6.This is a first appeal and we are, accordingly, under a duty to re-evaluate the evidence and reach our own conclusion-see Selle & Another v Associated Motor Boat Co. Ltd & Others [1968] EA 123.
7.The appellant testified as PW1. It was her evidence that she owned land parcel number Kitale/Lessos/412 which had belonged to her husband, Wilson Kipkorir Tangut who died on 29th November 2007. He had transferred the land to her on 16th May 2003 and they had gone to the Land Control Board which gave its consent on 22nd May 2002. She had transferred the land parcel to her name on 16th May 2003.
8.It was her testimony further that her husband also owned parcel number Kitale Municipality Lessos/826 which was transferred to her on 12th February 2003, the Land Control Board having given its consent to the transfer on 22nd May 2002. She stated that she had since subdivided the said land parcel into several sub-plots namely land parcel numbers Kitale Municipality Block 1/Lessos/867- 869. Further, that she had subdivided parcel number 867 into plot nos. 994 and 995. Additionally, she had sub-divided plot no. 994 into plot numbers 1062, 1063, 1102, 1111 and 1112. According to the appellant, plot number 1062 was further subdivided into plot numbers 1130-1134 while plot number 1130 was subdivided into plot nos. 1172 and 1173. It was her testimony further that plot number 1172 was further subdivided into plot no. 1215 and 1216, while plot no. 1215 has been subdivided into plot numbers 1224 and 1225. She testified that she resides on plot number 1224 and is utilizing parcel number 412 for farming.
9.The appellant testified that the land parcels were subdivided and sold in order to cater for her late husband’s medical bills and to raise fees for her children. While confirming that Nancy Chelimo Tangut (the initial 1st defendant who passed away on 7th May 2016 and was substituted with her son, the 1st respondent) and Joyce Chepchirchir Tangut (Joyce), the 2nd respondent, were her sisters in law, she denied that they were residing on the suit property. She asserted that they had never claimed the property while her husband was alive, doing so only after his demise. She denied that the suit property was transferred into her name after her husband’s death, or that he had not signed the transfers to her name, though she testified that she did not keep copies of the transfers to her.
10.In his testimony, Nelson Otieno Odhiambo, the Trans Nzoia Land Registrar (PW2), who had reported to the Trans Nzoia District Land Registry on 31st August 2018, produced copies of the minutes of the Land Control Board, which he had certified, showing transfer of plot no. 826 from the appellant’s husband to the appellant. When questioned about the unsigned entries on the green card of land parcel number Kitale Municipality Block 1 Lessos 826 (PExh2 and DMFI8) and cancellations in the Minutes of the Land Control Board produced by the appellant as evidence that the Board had given consent for the transfer of the suit property from her husband to her, he dismissed them as “not serious” and “anomalies capable of being corrected”.

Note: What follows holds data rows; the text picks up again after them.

-- ==== Sys2Proof/Machine/Tab.lean ====
section
/-! DEFINITION. Sparse tables in one canonical form: how State holds memory, registers, counters and every other numbered
collection. A table lists (key, value) pairs with strictly rising keys and lists no value equal to what an unlisted key reads
as; that default is a function `d` of the key, given at each use. -/

namespace Sys2Proof.Machine

/-- A sparse table. `Host.Cell` lists are the case of bytes. -/
abbrev Tab (α : Type) := List (Nat × α)

/-- What key `k` holds. -/
def tget {α : Type} (d : Nat → α) : Tab α → Nat → α
  | [], k => d k
  | (a, v) :: t, k => if a = k then v else tget d t k

/-- Put a pair in its place, replacing the key's pair. -/
def tput {α : Type} : Tab α → Nat → α → Tab α
  | [], k, v => [(k, v)]
  | (a, w) :: t, k, v =>
    if k < a then (k, v) :: (a, w) :: t
    else if k = a then (k, v) :: t
    else (a, w) :: tput t k v

/-- Drop a key's pair. -/
def tdel {α : Type} (t : Tab α) (k : Nat) : Tab α := t.filter (fun e => !(e.1 == k))

/-- Make key `k` hold `v`; a value equal to the default drops the entry. -/
def tset {α : Type} [DecidableEq α] (d : Nat → α) (t : Tab α) (k : Nat) (v : α) : Tab α :=
  if v = d k then tdel t k else tput (tdel t k) k v

/-- Drop every key that `f` picks, so that it reads as the default again. -/
def tdrop {α : Type} (t : Tab α) (f : Nat → Bool) : Tab α := t.filter (fun e => !(f e.1))

/-- Make keys `k`, `k + 1`, … hold the listed values. -/
def tsetMany {α : Type} [DecidableEq α] (d : Nat → α) (t : Tab α) (k : Nat) (vs : List α) : Tab α :=
  t.filter (fun e => decide (e.1 < k)) ++ ((vs.zipIdx k).map (fun e => (e.2, e.1))).filter (fun e => decide (e.2 ≠ d e.1)) ++
  t.filter (fun e => decide (k + vs.length ≤ e.1))

/-- What keys `k` to `k + n - 1` hold, in order. -/
def tgetMany {α : Type} (d : Nat → α) (t : Tab α) (k n : Nat) : List α :=
  (List.range n).map (fun i => tget d t (k + i))

/-- The canonical form: keys strictly rising, no entry equal to its default. -/
abbrev Tab.wf {α : Type} (d : Nat → α) (t : Tab α) : Prop :=
  t.Pairwise (fun a b => a.1 < b.1) ∧ ∀ e ∈ t, e.2 ≠ d e.1

/-- Apply `f` to what key `k` holds. -/
def tmod {α : Type} [DecidableEq α] (d : Nat → α) (t : Tab α) (k : Nat) (f : α → α) : Tab α :=
  tset d t k (f (tget d t k))

/-- Little-endian bytes of a number (01 R34, 02 R51). -/
def leBytes : Nat → Nat → List Byte
  | 0, _ => []
  | n + 1, v => BitVec.ofNat 8 v :: leBytes n (v / 256)

/-- The number that bytes spell, little-endian. -/
def ofLe : List Byte → Nat
  | [] => 0
  | b :: bs => b.toNat + 256 * ofLe bs

/-- Bits [lo + len - 1 : lo] of a number. -/
def bitsOf (v lo len : Nat) : Nat := v / 2 ^ lo % 2 ^ len

/-- Bit i of a number. -/
def bitOf (v i : Nat) : Bool := bitsOf v i 1 == 1

/-- ⌈a / b⌉. -/
def cdiv (a b : Nat) : Nat := (a + b - 1) / b

/-- a rounded up to a multiple of b. -/
def roundUp (a b : Nat) : Nat := cdiv a b * b

/-- Replace bits [lo + len - 1 : lo] of a word by v. -/
def putBits (w : Word) (lo len v : Nat) : Word :=
  BitVec.ofNat 32 (w.toNat - bitsOf w.toNat lo len * 2 ^ lo + (v % 2 ^ len) * 2 ^ lo)

/-- The signed value of the n-bit two's complement code v. -/
def sgn (n v : Nat) : Int := if v % 2 ^ n < 2 ^ (n - 1) then (v % 2 ^ n : Nat) else ((v % 2 ^ n : Nat) : Int) - (2 ^ n : Nat)

/-- The n-bit two's complement code of i. -/
def unsgn (n : Nat) (i : Int) : Nat := (i % (2 ^ n : Nat)).toNat

/-- Replace element i of a list by f of it. -/
def modAt {α : Type} (l : List α) (i : Nat) (f : α → α) : List α := l.modify i f

/-- Element i of a list, or `z`. -/
def at0 {α : Type} (z : α) (l : List α) (i : Nat) : α := l.getD i z

/-- A byte count saturating at m. -/
def sat (m v : Nat) : Nat := if v ≤ m then v else m

end Sys2Proof.Machine
end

11.Joyce Chepchirchir Tangut DW1, the 2nd respondent, testified that she was one of six children of Bariwot Tangut. Her mother passed away in 1979 before her father’s demise in 1982 when she was about 4 years old. The appellant’s husband had passed away in 2007. It was her testimony that the suit property, comprising 154 acres, belonged to her father, being his share of land that he and 17 others, members of Lessos Farm called Chuma & Partners, had bought through joint efforts from the Agricultural Development Corporation. She testified that by the time of his death in 1982, the land had not been registered in his name. She further testified that 75 acres of the land were registered in the name of Wilson Kipkorir Tangut, her brother and the appellant’s husband, while 75 acres went to her stepmother. It was her testimony that 4 acres were given to her sister, Mary Chebet Bariwot. Joyce produced receipts as evidence of purchase of the land by Chuma & Partners (D Exh 2(a) – (e).)
12.According to Joyce, the appellant was married by her brother in 1989 while the family was still resident on the land. Her brother was registered to hold the land in trust for the family as he was the only son. As his motor vehicle had been involved in an accident and he did not have insurance, he had transferred the suit land to the appellant in 2003 to avoid execution in respect of claims arising from the motor vehicle accident. Her brother had died in 2007 and upon his death, the appellant claimed the land and wanted her sisters in law to leave.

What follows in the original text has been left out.